Un nuovo rinvio, il ventisettesimo, ma qualcosa nel caso dei due fucilieri di Marina in India è cambiato davvero. Nell’udienza lampo davanti alla Corte suprema indiana l’accusa ha formalizzato – senza entrare nei dettagli – la decisione di chiedere l’applicazione del Sua act, la legge anti pirateria, escludendo nel contempo il rischio della pena di morte.

Un artificio legale che, secondo le indiscrezioni, sarebbe messo in atto accusando Salvatore Girone e Massimiliano Latorre di «violenza contro l’equipaggio di un’imbarcazione», capitolo «a» dell’articolo 3 della legge, per una pena massima di 10 anni di detenzione. Rinunciando all’accusa di omicidio, il procuratore generale Vahanvati toglierebbe dal panorama dell’ipotetico, una volta per tutte, lo spauracchio della pena di morte. Non è da escludere che l’accusa possa procedere contro i due marò per l’omicidio – intenzionale o colposo – di Ajesh Binki e Valentine Jelastine, presentando l’impegno ufficiale del governo indiano a non contemplare la pena di morte nel dibattimento, evitando grattacapi burocratici.

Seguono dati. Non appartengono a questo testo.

-- ==== Sys2Proof/Certificates/Slice0/Obligations.lean ====
section
/-! DEFINITION. The statements for the provers. -/

section Obligations

open Sys2Proof Sys2Proof.Machine

/-! ### The machine as a whole -/

/-- The command at the front of the queue is the one a step carries out, with the rest of the queue behind it. -/
def Obligations.StepTakesTheFrontCommand : Prop :=
  ∀ (c : Instr) (rest : List Instr) (s : State),
    Sys2Proof.Machine.step { s with pending := c :: rest } = Sys2Proof.Machine.exec c { s with pending := rest }

/-- With no command waiting, the part queues what is due; with nothing due a millisecond passes and queues the tick's work. The
form of the tick is the model's choice (log 1, log 3). -/
def Obligations.EmptyQueueStep : Prop :=
  ∀ s : State, s.pending = [] →
    (s.dueNow ≠ [] → ∃ t, Sys2Proof.Machine.step s = .next t ∧ t.pending = s.dueNow ∧ ∀ b : Block, b.same s t) ∧
    (s.dueNow = [] → ∃ t, Sys2Proof.Machine.step s = .next t ∧ t.now = (s.now + 1) % 4294967296 ∧
      t.pending.take 2 = [.pacingRefill, .bucketRefill] ∧ Instr.occupancySample ∈ t.pending ∧
      (Instr.ageingStep ∈ t.pending ↔ 999 ≤ s.stations.sinceStep) ∧
      (Instr.guestSecondStep ∈ t.pending ↔ 999 ≤ s.guest.sinceStep) ∧
      (Instr.clockSecond ∈ t.pending ↔ s.clock.isSet = true ∧ s.clock.isHeld = false ∧ 999 ≤ s.clock.phase) ∧
      t.stations.table = s.stations.table ∧ t.guest.table = s.guest.table ∧ t.guest.level = s.guest.level ∧
      t.clock.day = s.clock.day ∧ t.clock.second = s.clock.second ∧
      ∀ b : Block, b ≠ .time → b ≠ .clock → b ≠ .stations → b ≠ .guest → b.same s t)

/-- Every command, in every state, leaves a next state, and leaves the command queue to the step. -/
def Obligations.EveryCommandCompletes : Prop :=
  ∀ (c : Instr) (s : State), ∃ t, Sys2Proof.Machine.exec c s = .next t ∧ t.pending = s.pending ∧ t.choices = s.choices

/-- The settings are written by SETTING_WRITE and the resets that give reset values alone; the straps are latched by POWER_ON and
RESET_PIN alone; the running time is set by the resets alone. And who changes the item table, the pending list and the store
clock. -/
def Obligations.WhoWritesWhat : Prop :=
  (∀ (c : Instr) (s t : State), Sys2Proof.Machine.exec c s = .next t →
      ((∀ x, c ≠ .powerOn x) → (∀ x, c ≠ .resetPin x) →
        t.straps = s.straps ∧ (c ≠ .resetFull → t.now = s.now ∧ (c ≠ .settingWrite → t.settings = s.settings)))) ∧
  (∀ (c : Instr) (s t : State), Sys2Proof.Machine.exec c s = .next t →
      ((∀ x, c ≠ .powerOn x) → (∀ x, c ≠ .resetPin x) → c ≠ .resetFull →
        (c ≠ .activation → c ≠ .commitChange → c ≠ .pendingCancel → t.sched = s.sched) ∧
        ((∀ a, c ≠ .ordinaryFrame a) →
          (c ≠ .activation → c ≠ .itemWrite → c ≠ .itemDelete → c ≠ .labelWrite → (∀ m, c ≠ .itemReply m) → t.items = s.items) ∧
          (c ≠ .clockSecond → c ≠ .clockSet → (∀ m, c ≠ .exchOpen m) → t.clock = s.clock))))

/-- No step breaks the count of cells, or leaves a frame or a held message for a port whose link is down (R155, R157 to R159, R161,
R164). -/
def Obligations.EveryStepKeepsTheCells : Prop :=
  ∀ s t : State, CellsHold s → Sys2Proof.Machine.step s = .next t → CellsHold t

/-- No step breaks the order, the uniqueness or the bound of the pending list (R89, R90). -/
def Obligations.EveryStepKeepsThePendingList : Prop :=
  ∀ s t : State, PendingHolds s → Sys2Proof.Machine.step s = .next t → PendingHolds t

/-- No step parts a guest record from its station entry (R140, R168). -/
def Obligations.EveryStepKeepsGuestsAndStations : Prop :=
  ∀ s t : State, GuestsHold s → Sys2Proof.Machine.step s = .next t → GuestsHold t

/-- No step parts a label's bound item from the label list of the item (R13, R14, R63), or an item from its bucket (R4, R5). -/
def Obligations.EveryStepKeepsTheBindings : Prop :=
  ∀ s t : State, BindingsHold s → Sys2Proof.Machine.step s = .next t → BindingsHold t

/-- No step breaks the bound of the label queue, its one entry for a label, its overflow marks, its push tags or its windows (R64,
R66, R68, R69, R75). -/
def Obligations.EveryStepKeepsTheLabelQueue : Prop :=
  ∀ s t : State, LabelQueueHolds s → Sys2Proof.Machine.step s = .next t → LabelQueueHolds t

/-- No step overfills a queue the manual bounds. -/
def Obligations.EveryStepKeepsTheSizes : Prop :=
  ∀ s t : State, SizesHold s → Sys2Proof.Machine.step s = .next t → SizesHold t

/-- The invariants hold right after reset. -/
def Obligations.ResetMeetsTheInvariants : Prop :=
  CellsHold State.reset ∧ PendingHolds State.reset ∧ GuestsHold State.reset ∧ BindingsHold State.reset ∧
    LabelQueueHolds State.reset ∧ SizesHold State.reset

/-! ### Prices -/

/-- Stages 1 and 2 (R17, R18): the shelf unit price and the compare price of a valid record. -/
def Obligations.ShelfPrices : Prop :=
  ∀ f : ItemFields,
    (∀ p, f.promo = .percent p → unitPrice f = f.base - (f.base * p + 5000) / 10000) ∧
    (∀ v, f.promo = .fixed v → unitPrice f = min v f.base) ∧
    (f.promo = .absent → unitPrice f = f.base) ∧
    (∀ n t, f.promo = .multibuy n t → unitPrice f = f.base) ∧
    (f.promo = .percent 10000 → unitPrice f = 0) ∧
    unitPrice f ≤ f.base ∧ (∀ p, f.promo = .percent p → p ≤ 10000 → (f.base * p + 5000) / 10000 ≤ f.base) ∧
    (f.mode = .each → comparePrice f = min 9999999 ((unitPrice f * f.refQuantity + f.packQuantity / 2) / f.packQuantity)) ∧
    (f.mode = .weighed → f.refQuantity = 1000 ∨ f.refQuantity = 1 → comparePrice f = min 9999999 (unitPrice f)) ∧
    (f.mode = .weighed → f.refQuantity = 100 → comparePrice f = min 9999999 ((unitPrice f * 100 + 500) / 1000))

/-- Shelf-price honour (R19, R20): the quoted price is the least of E and the prices the honour set shows, with its two flags; the
terms a lagging label shows are flagged and not priced. -/
def Obligations.HonouredQuote : Prop :=
  ∀ (labels : SMap LabelRec) (r : ItemRec) (k : QtyKind) (q : Nat),
    let quote := quoteItem labels r k q
    let inSet : Nat → Content → Prop := fun l c =>
      r.fields.honour = true ∧ l ∈ r.labels ∧ (labelAt labels l).display = .showing c ∧ c.version ≠ r.version ∧ c.mode = r.fields.mode
    quote.price ≤ unitPrice r.fields ∧ (∀ l c, inSet l c → quote.price ≤ c.unitPrice) ∧
      (quote.price = unitPrice r.fields ∨ ∃ l c, inSet l c ∧ quote.price = c.unitPrice) ∧
      (quote.flags.honoured = true ↔ quote.price < unitPrice r.fields) ∧
      (quote.flags.dealDiffers = true ↔ ∃ l c n t, inSet l c ∧ c.promo = .multibuy n t ∧ r.fields.promo ≠ .multibuy n t) ∧
      ∀ n t, r.fields.promo = .multibuy n t → r.fields.mode = .each → k = .count →
        let c := if q = 0 then 1 else min q 9999
        quote.extended = min 99999999 (min (c / n * t + c % n * quote.price) (c * quote.price))
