@[simp] theorem transmitEndStep_frame (p : Port) (s : State) :
    (transmitEndStep p s).pending = s.pending ∧
    (transmitEndStep p s).choices = s.choices ∧
    (transmitEndStep p s).now = s.now ∧
    (transmitEndStep p s).straps = s.straps ∧
    (transmitEndStep p s).settings = s.settings ∧
    (transmitEndStep p s).items = s.items ∧
    (transmitEndStep p s).labels = s.labels ∧
    (transmitEndStep p s).disp = s.disp ∧
    (transmitEndStep p s).till = s.till ∧
    (transmitEndStep p s).journal = s.journal ∧
    (transmitEndStep p s).clock = s.clock ∧
    (transmitEndStep p s).windowIn = s.windowIn ∧
    (transmitEndStep p s).sched = s.sched ∧
    (transmitEndStep p s).exch = s.exch ∧
    (transmitEndStep p s).uplink = s.uplink ∧
    (transmitEndStep p s).stations = s.stations ∧
    (transmitEndStep p s).guest = s.guest ∧
    (transmitEndStep p s).mgmt = s.mgmt := by
  unfold transmitEndStep
  dsimp only
  (repeat' split) <;> simp

@[simp] theorem takeSnapshot_frame (s : State) :
    (takeSnapshot s).pending = s.pending ∧
    (takeSnapshot s).choices = s.choices ∧
    (takeSnapshot s).now = s.now ∧
    (takeSnapshot s).straps = s.straps ∧
    (takeSnapshot s).settings = s.settings ∧
    (takeSnapshot s).items = s.items ∧
    (takeSnapshot s).labels = s.labels ∧
    (takeSnapshot s).disp = s.disp ∧
    (takeSnapshot s).till = s.till ∧
    (takeSnapshot s).journal = s.journal ∧
    (takeSnapshot s).clock = s.clock ∧
    (takeSnapshot s).windowIn = s.windowIn ∧
    (takeSnapshot s).sched = s.sched ∧
    (takeSnapshot s).exch = s.exch ∧
    (takeSnapshot s).uplink = s.uplink ∧
    (takeSnapshot s).pool = s.pool ∧
    (takeSnapshot s).stations = s.stations ∧
    (takeSnapshot s).guest = s.guest ∧
    (takeSnapshot s).mgmt = s.mgmt := by
  unfold takeSnapshot
  dsimp only
  simp

@[simp] theorem occupancySampleStep_frame (s : State) :
    (occupancySampleStep s).pending = s.pending ∧
    (occupancySampleStep s).choices = s.choices ∧
    (occupancySampleStep s).now = s.now ∧
    (occupancySampleStep s).straps = s.straps ∧
    (occupancySampleStep s).settings = s.settings ∧
    (occupancySampleStep s).items = s.items ∧
    (occupancySampleStep s).labels = s.labels ∧
    (occupancySampleStep s).disp = s.disp ∧
    (occupancySampleStep s).till = s.till ∧
    (occupancySampleStep s).journal = s.journal ∧
    (occupancySampleStep s).clock = s.clock ∧
    (occupancySampleStep s).windowIn = s.windowIn ∧
    (occupancySampleStep s).sched = s.sched ∧
    (occupancySampleStep s).exch = s.exch ∧
    (occupancySampleStep s).uplink = s.uplink ∧
    (occupancySampleStep s).stations = s.stations ∧
    (occupancySampleStep s).guest = s.guest := by
  unfold occupancySampleStep
  dsimp only
  split
  · generalize be 2 _ = d
    generalize s.mon.waiting = l
    have h : ∀ v : State, (v.pending = s.pending ∧
    v.choices = s.choices ∧
    v.now = s.now ∧
    v.straps = s.straps ∧
    v.settings = s.settings ∧
    v.items = s.items ∧
    v.labels = s.labels ∧
    v.disp = s.disp ∧
    v.till = s.till ∧
    v.journal = s.journal ∧
    v.clock = s.clock ∧
    v.windowIn = s.windowIn ∧
    v.sched = s.sched ∧
    v.exch = s.exch ∧
    v.uplink = s.uplink ∧
    v.stations = s.stations ∧
    v.guest = s.guest) → ((l.foldl (fun v r => answer r MgmtResult.done d v) v).pending = s.pending ∧
    (l.foldl (fun v r => answer r MgmtResult.done d v) v).choices = s.choices ∧
    (l.foldl (fun v r => answer r MgmtResult.done d v) v).now = s.now ∧
    (l.foldl (fun v r => answer r MgmtResult.done d v) v).straps = s.straps ∧
    (l.foldl (fun v r => answer r MgmtResult.done d v) v).settings = s.settings ∧
    (l.foldl (fun v r => answer r MgmtResult.done d v) v).items = s.items ∧
    (l.foldl (fun v r => answer r MgmtResult.done d v) v).labels = s.labels ∧
    (l.foldl (fun v r => answer r MgmtResult.done d v) v).disp = s.disp ∧
    (l.foldl (fun v r => answer r MgmtResult.done d v) v).till = s.till ∧
    (l.foldl (fun v r => answer r MgmtResult.done d v) v).journal = s.journal ∧
    (l.foldl (fun v r => answer r MgmtResult.done d v) v).clock = s.clock ∧
    (l.foldl (fun v r => answer r MgmtResult.done d v) v).windowIn = s.windowIn ∧
    (l.foldl (fun v r => answer r MgmtResult.done d v) v).sched = s.sched ∧
    (l.foldl (fun v r => answer r MgmtResult.done d v) v).exch = s.exch ∧
    (l.foldl (fun v r => answer r MgmtResult.done d v) v).uplink = s.uplink ∧
    (l.foldl (fun v r => answer r MgmtResult.done d v) v).stations = s.stations ∧
    (l.foldl (fun v r => answer r MgmtResult.done d v) v).guest = s.guest) := by
      intro v hv
      induction l generalizing v with
      | nil => simpa using hv
      | cons a l ih => exact ih _ (by simpa using hv)
    exact h _ (by simp)
  · simp
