-- ==== Sys2Proof/Laws/Pool.lean ====
section
/-! SUPPORT. The cell pool and the egress queues: what each operation does to the frames a port holds, to the free cells and to the
links, said once. -/

namespace Sys2Proof.Machine

@[simp] theorem cellsOf_nil : cellsOf [] = 0 := rfl

@[simp] theorem cellsOf_cons (f : QFrame) (l : List QFrame) : cellsOf (f :: l) = f.cells + cellsOf l := by simp [cellsOf]

@[simp] theorem cellsOf_append (l k : List QFrame) : cellsOf (l ++ k) = cellsOf l + cellsOf k := by simp [cellsOf]

theorem cellsOf_perm {l k : List QFrame} (h : l.Perm k) : cellsOf l = cellsOf k := (h.map _).sum_eq

theorem cellsOf_filter_add (l : List QFrame) (p : QFrame → Bool) :
    cellsOf (l.filter p) + cellsOf (l.filter (fun f => !p f)) = cellsOf l := by
  induction l with
  | nil => rfl
  | cons f l ih =>
    cases h : p f <;> simp [h] <;> omega

theorem cellsOf_filter_le (l : List QFrame) (p : QFrame → Bool) : cellsOf (l.filter p) ≤ cellsOf l := by
  have := cellsOf_filter_add l p
  omega

/-- A frame that starts leaves the port with the same frames, in the same order. -/
theorem PortUnit.frames_of_takeNext {u v : PortUnit} {f : QFrame} (h : u.takeNext = some (f, v)) (ht : u.tx = none) :
    (f :: (v.urgent ++ (v.store ++ v.guest))) = u.frames ∧ v.link = u.link := by
  unfold PortUnit.takeNext at h
  split at h <;> cases h <;> simp_all [PortUnit.frames]

/-- What `startTx` may do: nothing, or put the head of the first queue that is not empty on the line. -/
theorem startTx_cases (p : Port) (s : State) :
    startTx p s = s ∨ ∃ f v, (s.port p).link.isSome ∧ (s.port p).tx = none ∧ (s.port p).takeNext = some (f, v) ∧
      startTx p s = setPort p { v with tx := some f, activity := some s.now } s := by
  unfold startTx
  dsimp only
  split
  · next h =>
    split
    · next f v hv => exact .inr ⟨f, v, h.1, h.2, hv, rfl⟩
    · exact .inl rfl
  · exact .inl rfl

@[simp] theorem startTx_port_other (p q : Port) (s : State) (h : q ≠ p) : (startTx p s).port q = s.port q := by
  rcases startTx_cases p s with h' | ⟨f, v, -, -, -, h'⟩
  · rw [h']
  · rw [h', setPort_port_other _ _ _ _ h]

@[simp] theorem startTx_frames (p q : Port) (s : State) : ((startTx p s).port q).frames = (s.port q).frames := by
  by_cases hq : q = p
  · subst hq
    rcases startTx_cases q s with h | ⟨f, v, -, ht, hv, h⟩
    · rw [h]
    · rw [h, setPort_port_same, ← (PortUnit.frames_of_takeNext hv ht).1]
      rfl
  · rw [startTx_port_other _ _ _ hq]

@[simp] theorem startTx_link (p q : Port) (s : State) : ((startTx p s).port q).link = (s.port q).link := by
  by_cases hq : q = p
  · subst hq
    rcases startTx_cases q s with h | ⟨f, v, -, ht, hv, h⟩
    · rw [h]
    · rw [h, setPort_port_same, ← (PortUnit.frames_of_takeNext hv ht).2]
  · rw [startTx_port_other _ _ _ hq]

@[simp] theorem startTx_free (p : Port) (s : State) : (startTx p s).pool.free = s.pool.free := by
  rcases startTx_cases p s with h | ⟨f, v, -, -, -, h⟩ <;> rw [h]
  rfl

@[simp] theorem startTx_reoffer (p : Port) (s : State) : (startTx p s).pool.reoffer = s.pool.reoffer := by
  rcases startTx_cases p s with h | ⟨f, v, -, -, -, h⟩ <;> rw [h]
  rfl

/-- A port that cannot start a frame stays as it is. -/
theorem startTx_idle {p : Port} {s : State} (h : (s.port p).link = none ∨ (s.port p).frames = []) : startTx p s = s := by
  rcases startTx_cases p s with h' | ⟨f, v, hl, ht, hv, -⟩
  · exact h'
  · rcases h with h | h
    · simp [h] at hl
    · rw [← (PortUnit.frames_of_takeNext hv ht).1] at h
      cases h

theorem PortUnit.frames_append_perm (u : PortUnit) (f : QFrame) : (u.append f).frames.Perm (f :: u.frames) := by
  have e : ∀ (a b c : List QFrame), (a ++ (b ++ f :: c)).Perm (f :: (a ++ (b ++ c))) := fun a b c => by
    rw [← List.append_assoc, ← List.append_assoc]; exact List.perm_middle
  unfold PortUnit.append PortUnit.frames
  cases f.cls
  · simpa [List.append_assoc] using e u.tx.toList u.urgent (u.store ++ u.guest)
  · simpa [List.append_assoc] using e (u.tx.toList ++ u.urgent) u.store u.guest
  · simpa [List.append_assoc] using e (u.tx.toList ++ u.urgent ++ u.store) u.guest []

@[simp] theorem PortUnit.append_link (u : PortUnit) (f : QFrame) : (u.append f).link = u.link := by
  unfold PortUnit.append
  cases f.cls <;> rfl

/-- `enqueue` adds one frame to its port and takes its cells. -/
theorem enqueue_spec (p : Port) (f : QFrame) (s : State) :
    ((enqueue p f s).port p).frames.Perm (f :: (s.port p).frames) ∧ ((enqueue p f s).port p).link = (s.port p).link ∧
      (∀ q, q ≠ p → (enqueue p f s).port q = s.port q) ∧ (enqueue p f s).pool.free = s.pool.free - f.cells ∧
      (enqueue p f s).pool.reoffer = s.pool.reoffer := by
  have hp : ∀ q, ({ s with pool := { s.pool with free := s.pool.free - f.cells } } : State).port q = s.port q := fun q => rfl
  unfold enqueue
  refine ⟨?_, ?_, fun q hq => ?_, ?_, ?_⟩
  · rw [startTx_frames, setPort_port_same]; exact PortUnit.frames_append_perm _ _
  · rw [startTx_link, setPort_port_same]; exact PortUnit.append_link _ _
  · rw [startTx_port_other _ _ _ hq, setPort_port_other _ _ _ _ hq]; exact hp q
  · rw [startTx_free]; rfl
  · rw [startTx_reoffer]; rfl

/-- The frames of a port after `removeFrames` are those it does not name; their cells return. -/
theorem removeFrames_spec (p : Port) (sel : QFrame → Bool) (why : QFrame → List Occ) (s : State) :
    ((removeFrames p sel why s).port p).frames = (s.port p).frames.filter (fun f => !sel f) ∧
      ((removeFrames p sel why s).port p).link = (s.port p).link ∧
      (∀ q, q ≠ p → (removeFrames p sel why s).port q = s.port q) ∧
      (removeFrames p sel why s).pool.free = s.pool.free + cellsOf ((s.port p).frames.filter sel) := by
  unfold removeFrames
  dsimp only
  split
  · next h =>
    refine ⟨?_, rfl, fun _ _ => rfl, by simp [h]⟩
    rw [List.filter_eq_nil_iff] at h
    exact (List.filter_eq_self.2 (fun a ha => by simpa using h a ha)).symm
  · have hc : ∀ (l : List Occ) (t : State) (q : Port), (countAll l t).port q = t.port q := fun l t q => by
      simp [State.port]
    refine ⟨?_, ?_, fun q hq => ?_, ?_⟩
    · rw [startTx_frames, hc, returnCells_port, setPort_port_same]
      simp only [PortUnit.frames, List.filter_append]
      cases (s.port p).tx with
      | none => rfl
      | some f => cases h : sel f <;> simp [h, Option.filter]
    · rw [startTx_link, hc, returnCells_port, setPort_port_same]
    · rw [startTx_port_other _ _ _ hq, hc, returnCells_port, setPort_port_other _ _ _ _ hq]
    · rw [startTx_free]
      simp

/-- Offering a forwarded frame: admitted to its port when the link is up and the class's condition holds, else counted as an
admission discard (R157 to R160). -/
theorem offerForwarded_spec (p : Port) (f : QFrame) (s : State) :
    (s.linkIsUp p = true ∧ admissible p f s = true ∧ offerForwarded p f s = enqueue p f s) ∨
      (¬(s.linkIsUp p = true ∧ admissible p f s = true) ∧
        offerForwarded p f s = count (occDiscard .admission p (some f.cls)) s) := by
  unfold offerForwarded
  split
  · next h => exact .inl ⟨(Bool.and_eq_true _ _ ▸ h).1, (Bool.and_eq_true _ _ ▸ h).2, rfl⟩
  · next h => exact .inr ⟨by simpa using h, rfl⟩

/-- Offering a generated message: done with and discarded, admitted, or refused with nothing changed (R161). -/
theorem offer_spec (g : Generator) (m : Msg) (s : State) :
    (s.linkIsUp m.port = false ∧ offer g m s = (true, count (occDiscard .admission m.port (some .urgent)) s)) ∨
      (s.linkIsUp m.port = true ∧ cellsFor (frameLength m.frame) ≤ s.pool.free ∧
        offer g m s = (true, enqueue m.port ⟨m.frame, .urgent, .generated g m.kind, false⟩ s)) ∨
      (s.linkIsUp m.port = true ∧ s.pool.free < cellsFor (frameLength m.frame) ∧ offer g m s = (false, s)) := by
  unfold offer
  dsimp only
  split
  · next h => exact .inl ⟨by simpa using h, rfl⟩
  · next h =>
    split
    · next h2 => exact .inr (.inl ⟨by simpa using h, of_decide_eq_true h2, rfl⟩)
    · next h2 => exact .inr (.inr ⟨by simpa using h, Nat.lt_of_not_le (fun hle => h2 (decide_eq_true hle)), rfl⟩)

/-- The cells all ports hold, with one port replaced. -/
theorem held_set (t : PerSeg PortUnit) (n : Nat) (r : Bool) (p : Port) (u : PortUnit) :
    Pool.held ⟨t.set p u, n, r⟩ + cellsOf (t.get p).frames = Pool.held ⟨t, n, r⟩ + cellsOf u.frames := by
  cases p <;> simp [Pool.held, allSegs, PerSeg.set, PerSeg.get] <;> omega

/-- The GUEST cells of all ports, with one port replaced. -/
theorem guestCells_set (t : PerSeg PortUnit) (n : Nat) (r : Bool) (p : Port) (u : PortUnit) :
    Pool.guestCells ⟨t.set p u, n, r⟩ + (t.get p).classCells .guest = Pool.guestCells ⟨t, n, r⟩ + u.classCells .guest := by
  cases p <;> simp [Pool.guestCells, allSegs, PerSeg.set, PerSeg.get] <;> omega

/-! ### Messages that a generator keeps (R161) -/

/-- All that sending a message behind a list can do: it is kept by `hold` behind those that wait; its port's link is down and it is
counted out; it is admitted; or it is refused and kept by `hold`. -/
theorem sendBehind_cases {α : Type} (g : Generator) (waiting : List α) (m : Msg) (hold : State → State) (s : State) :
    (waiting ≠ [] ∧ s.linkIsUp m.port = true ∧ sendBehind g waiting m hold s = hold s) ∨
    (s.linkIsUp m.port = false ∧ sendBehind g waiting m hold s = count (occDiscard .admission m.port (some .urgent)) s) ∨
    (waiting = [] ∧ s.linkIsUp m.port = true ∧ cellsFor (frameLength m.frame) ≤ s.pool.free ∧
      sendBehind g waiting m hold s = enqueue m.port ⟨m.frame, .urgent, .generated g m.kind, false⟩ s) ∨
    (waiting = [] ∧ s.linkIsUp m.port = true ∧ s.pool.free < cellsFor (frameLength m.frame) ∧
      sendBehind g waiting m hold s = hold s) := by
  unfold sendBehind offerOr
  obtain ⟨hl, ho⟩ | ⟨hl, hc, ho⟩ | ⟨hl, hc, ho⟩ := offer_spec g m s
  · exact .inr (.inl ⟨hl, by simp [hl, ho]⟩)
  all_goals
    cases waiting with
    | nil => simp [hl, hc, ho]
    | cons a l => simp [hl]

/-- No message for the port is left, and no other is lost. -/
@[simp] theorem forgetHeld_heldMessages (p : Port) (s : State) :
    (forgetHeld p s).heldMessages = s.heldMessages.filter (fun m => m.port != p) := by
  have hd : ∀ h : Option (Nat × Msg),
      ((h.filter (fun x => x.2.port != p)).map (·.2)).toList = ((h.map (·.2)).toList).filter (fun m => m.port != p) := by
    intro h
    cases h with
    | none => rfl
    | some x => cases hx : x.2.port != p <;> simp [Option.filter, hx]
  have ho : ∀ h : Option Msg, (h.filter (fun m => m.port != p)).toList = h.toList.filter (fun m => m.port != p) := by
    intro h
    cases h with
    | none => rfl
    | some x => cases hx : x.port != p <;> simp [Option.filter, hx]
  simp only [State.heldMessages, forgetHeld, List.filter_append, hd, ho, List.filter_map]
  rfl

end Sys2Proof.Machine
end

Pena di morte o meno, il Sua act per l’Italia rappresenta una scelta «inaccettabile», parafrasando un tweet del presidente del consiglio Enrico Letta, poiché equiparerebbe i due militari in servizio anti pirateria a due pirati. Questa la risposta formale e indignata degli esponenti del governo italiano, col ministro degli Esteri Bonino che, respingendo l’idea di un’Italia «paese terrorista» in virtù della sentenza, minaccia – tra le strade legali percorribili – un ricorso italiano al Tribunale del Mare dell’Onu. Il pool di giudici della Corte suprema si pronuncerà in merito il 18 febbraio, quando sul piatto della bilancia peseranno anche le obiezioni mosse dalla difesa dei marò, che ha sottolineato come ricorrere al Sua act sia in contrasto con la precedente sentenza della Corte suprema del gennaio 2013 (la legge anti pirateria, all’epoca, non era contemplata) e ribadito la richiesta di rimpatrio di Latorre e Girone fino al termine delle indagini.

Le motivazioni che hanno spinto l’accusa ad abbracciare una legge così «dura» potrebbero essere molteplici: un eccesso di aderenza alla burocrazia che lega la National Investigation Agency (Nia) all’utilizzo di leggi federali anti terrorismo; la rappresaglia per il mancato rispetto degli impegni presi dall’Italia circa la deposizione degli altri quattro marò, interrogati in via telematica dall’ambasciata indiana a Roma (che si aggiunge all’imbarazzante gestione Terzi del ritorno in India dei marò nel febbraio 2013); mostrare all’elettorato un’India governata dall’Indian National Congress (Inc) dell’«italiana» Sonia Gandhi come un paese intransigente, in vista delle politiche imminenti; creare un precedente intimidatorio, per ituazioni analoghe future che possono coinvolgere terroristi pakistani o le guardie costiere cingalesi e bangladesi, che pattugliano territori contesi. Rimane il fatto che il caso Enrica Lexie, a quasi due anni dall’arresto dei marò, rischia di essere fagocitato dalla campagna elettorale in corso, con l’Inc alla ricerca di consensi e la destra indiana del Bharatiya Janata Party (Bjp) pronta ad accusare di favoritismi Sonia Gandhi.

Analizzando il testo del Sua act, le ragioni dell’opposizione italiana alla legge anti pirateria – versione indiana di una Convenzione internazionale, ratificata da India e Italia – hanno dei risvolti più strategici che di facciata.
L’articolo 13 prevede la cosiddetta «inversione dell’onere della prova»: in presenza di indizi di colpevolezza sostanziali come la prova di ricorso alla forza letale e il sequestro di armi da fuoco e proiettili compatibili coi fori repertati sulla scena del crimine – elementi che l’India dice di avere in proprio possesso – «la Corte dovrà presumere, se non sarà provato il contrario, che gli accusati abbiano commesso il reato». Un’eventualità che, visto il contesto probatorio decisamente ingarbugliato, l’Italia ha intenzione di scongiurare con ogni mezzo.